*** Opening Data under study ***

-- ==== Sys2Proof/Machine/AllocUnit.lean ====
section
/-! DEFINITION. Thrust allocation (chapter 12): membership, the posed problem, delta packets, budgets, the output stage, start gate, consequence analysis, and the SPR_ registers. Core 2 computes exactly and rounds once, on conversion to a raw value (log entry 37). -/

namespace Sys2Proof.Machine

/-! THRUSTER_MODELS (Tables 12.5 and 12.6). Thrusters are numbered from 0 here, thruster k of the spec being k - 1. -/
def tmCount (c : Bytes) := u8 c 2
def tmHorizon (c : Bytes) := u8 c 3
def tmEdgeRows (c : Bytes) := u8 c 4
def tmSections (c : Bytes) := u8 c 5
def tmWinMax (c : Bytes) : ℚ := fl32 c 36
def tmTanSpread (c : Bytes) : ℚ := fl32 c 40
def tmAzHold (c : Bytes) : ℚ := fl32 c 44
def tmTotalLimit (c : Bytes) : ℚ := fl32 c 48
def tmBalKn (c : Bytes) : ℚ := fl32 c 52
def tmBalKnm (c : Bytes) : ℚ := fl32 c 56
/-- POWER_CH, RESERVE_KW and STALE_BUDGET_KW of section j, numbered from 0. -/
def tmPowerCh (c : Bytes) (j : Nat) := u16 c (64 + 16 * j)
def tmReserve (c : Bytes) (j : Nat) : ℚ := fl32 c (68 + 16 * j)
def tmStaleBudget (c : Bytes) (j : Nat) : ℚ := fl32 c (72 + 16 * j)
def tmEntry (c : Bytes) (k : Nat) : Bytes := sliceB c (256 + 1024 * k) 1024
def thKind (e : Bytes) := u8 e 0
def thSection (e : Bytes) := u8 e 1
def thStartAvail (e : Bytes) : Bool := bitOf 0 (u8 e 3)
def thX (e : Bytes) : ℚ := (s32 e 4 : ℚ) / 1000
def thY (e : Bytes) : ℚ := (s32 e 8 : ℚ) / 1000
def thFwd (e : Bytes) : ℚ := fl32 e 12
def thRev (e : Bytes) : ℚ := fl32 e 16
def thKw (e : Bytes) : ℚ := fl32 e 20
def thUp (e : Bytes) : ℚ := fl32 e 24
def thDown (e : Bytes) : ℚ := fl32 e 28
def thSlew (e : Bytes) : ℚ := fl32 e 32
def thAxis (e : Bytes) : ℚ := fl32 e 36
def thFollowFrac (e : Bytes) : ℚ := fl32 e 44
def thFollowDeg (e : Bytes) : ℚ := fl32 e 48
def thFollowCyc (e : Bytes) := u32 e 52
def thVerts (e : Bytes) := u8 e 56
def thSectors (e : Bytes) := u8 e 57
def thFeedback (e : Bytes) := u16 e 58
def thVert (e : Bytes) (i : Nat) : ℚ × ℚ := (fl32 e (64 + 8 * i), fl32 e (68 + 8 * i))
def thSector (e : Bytes) (i : Nat) : ℚ × ℚ := ((u16 e (192 + 4 * i) : ℚ) / 100, (u16 e (194 + 4 * i) : ℚ) / 100)
def thCurve (e : Bytes) : List (ℚ × ℚ) := (List.range 32).map fun i => (fl32 e (352 + 8 * i), fl32 e (356 + 8 * i))
def thPower (e : Bytes) : List (ℚ × ℚ) := (List.range 16).map fun i => (fl32 e (608 + 8 * i), fl32 e (612 + 8 * i))

/-- The segment of a curve that contains an abscissa: its two ends. -/
def curveSeg (pts : List (ℚ × ℚ)) (x : ℚ) : (ℚ × ℚ) × (ℚ × ℚ) :=
  let segs := pts.zip (pts.drop 1)
  match segs.find? fun s => decide (x < s.2.1) with
  | some s => s
  | none => segs.getLastD ((0, 0), (0, 0))

def curveSlope (pts : List (ℚ × ℚ)) (x : ℚ) : ℚ :=
  let s := curveSeg pts x
  (s.2.2 - s.1.2) / (s.2.1 - s.1.1)

def curveAt (pts : List (ℚ × ℚ)) (x : ℚ) : ℚ :=
  let s := curveSeg pts x
  s.1.2 + (s.2.2 - s.1.2) / (s.2.1 - s.1.1) * (x - s.1.1)

/-- Power of a thrust magnitude, kW (R312). -/
def thPowerAt (e : Bytes) (r : ℚ) : ℚ := thKw e * curveAt (thPower e) (r / thFwd e)
/-- The tangent at a magnitude: slope and value at zero thrust. -/
def thTangent (e : Bytes) (r : ℚ) : ℚ × ℚ :=
  let m := thKw e * curveSlope (thPower e) (r / thFwd e) / thFwd e
  (m, thPowerAt e r - m * r)
/-- Drive command fraction of a thrust fraction: the inverse of the thrust curve (R319). -/
def thDrive (e : Bytes) (t : ℚ) : ℚ := curveAt ((thCurve e).map fun p => (p.2, p.1)) t

/-! START_GATE (R323) and FAILURE_GROUPS (Table 12.7). -/
def sgMinMs (c : Bytes) := u16 c 2
def sgSpacingMs (c : Bytes) (j : Nat) := 10 * u16 c (4 + 2 * j)
def sgStartKw (c : Bytes) (k : Nat) : ℚ := fl32 c (64 + 16 * k)
def sgStartS (c : Bytes) (k : Nat) : ℚ := fl32 c (68 + 16 * k)
def fgCount (c : Bytes) := u8 c 2
def fgSteps (c : Bytes) := u8 c 3
def fgEdgeRows (c : Bytes) := u8 c 4
def fgStepMs (c : Bytes) := u16 c 6
def fgMargin (c : Bytes) : ℚ := fl32 c 8
def fgTol (c : Bytes) (k : Nat) : ℚ := fl32 c (12 + 4 * k)
def fgThrusters (c : Bytes) (g : Nat) := u16 c (64 + 8 * g)
def fgSections (c : Bytes) (g : Nat) := u8 c (66 + 8 * g)

/-! State. -/

/-- The previous command of a thruster as last sent on T-A or T-B: body-frame thrust, azimuth, power (R305, R404). -/
structure PrevCmd where
  x  : ℚ := 0
  y  : ℚ := 0
  az : ℚ := 0
  kw : ℚ := 0
  deriving DecidableEq, Repr, Inhabited

/-- One thruster entry of Q10 (Table 12.4). -/
structure Q10Entry where
  frac  : Int := 0
  az    : Nat := 0
  drive : Int := 0
  step1 : Int := 0
  kw    : Nat := 0
  inAlloc : Bool := false
  startReq : Bool := false
  azHeld : Bool := false
  deriving DecidableEq, Repr, Inhabited

/-- The Q10 transfer. -/
structure Q10 where
  cycle   : Nat := 0
  outcome : Nat := 0
  fallback : Bool := false
  held    : Bool := false
  standby : Bool := false
  powerLimited : Bool := false
  slack   : Bool := false
  mask    : Nat := 0
  starts  : Nat := 0
  thr     : Vector Q10Entry 16 := Vector.replicate 16 {}
  deriving DecidableEq, Repr, Inhabited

*** Closing Data under study ***

What is expected
Copy each line of the data that includes the word "thFwd".

Task result
def thFwd (e : Bytes) : ℚ := fl32 e 12
def thPowerAt (e : Bytes) (r : ℚ) : ℚ := thKw e * curveAt (thPower e) (r / thFwd e)
  let m := thKw e * curveSlope (thPower e) (r / thFwd e) / thFwd e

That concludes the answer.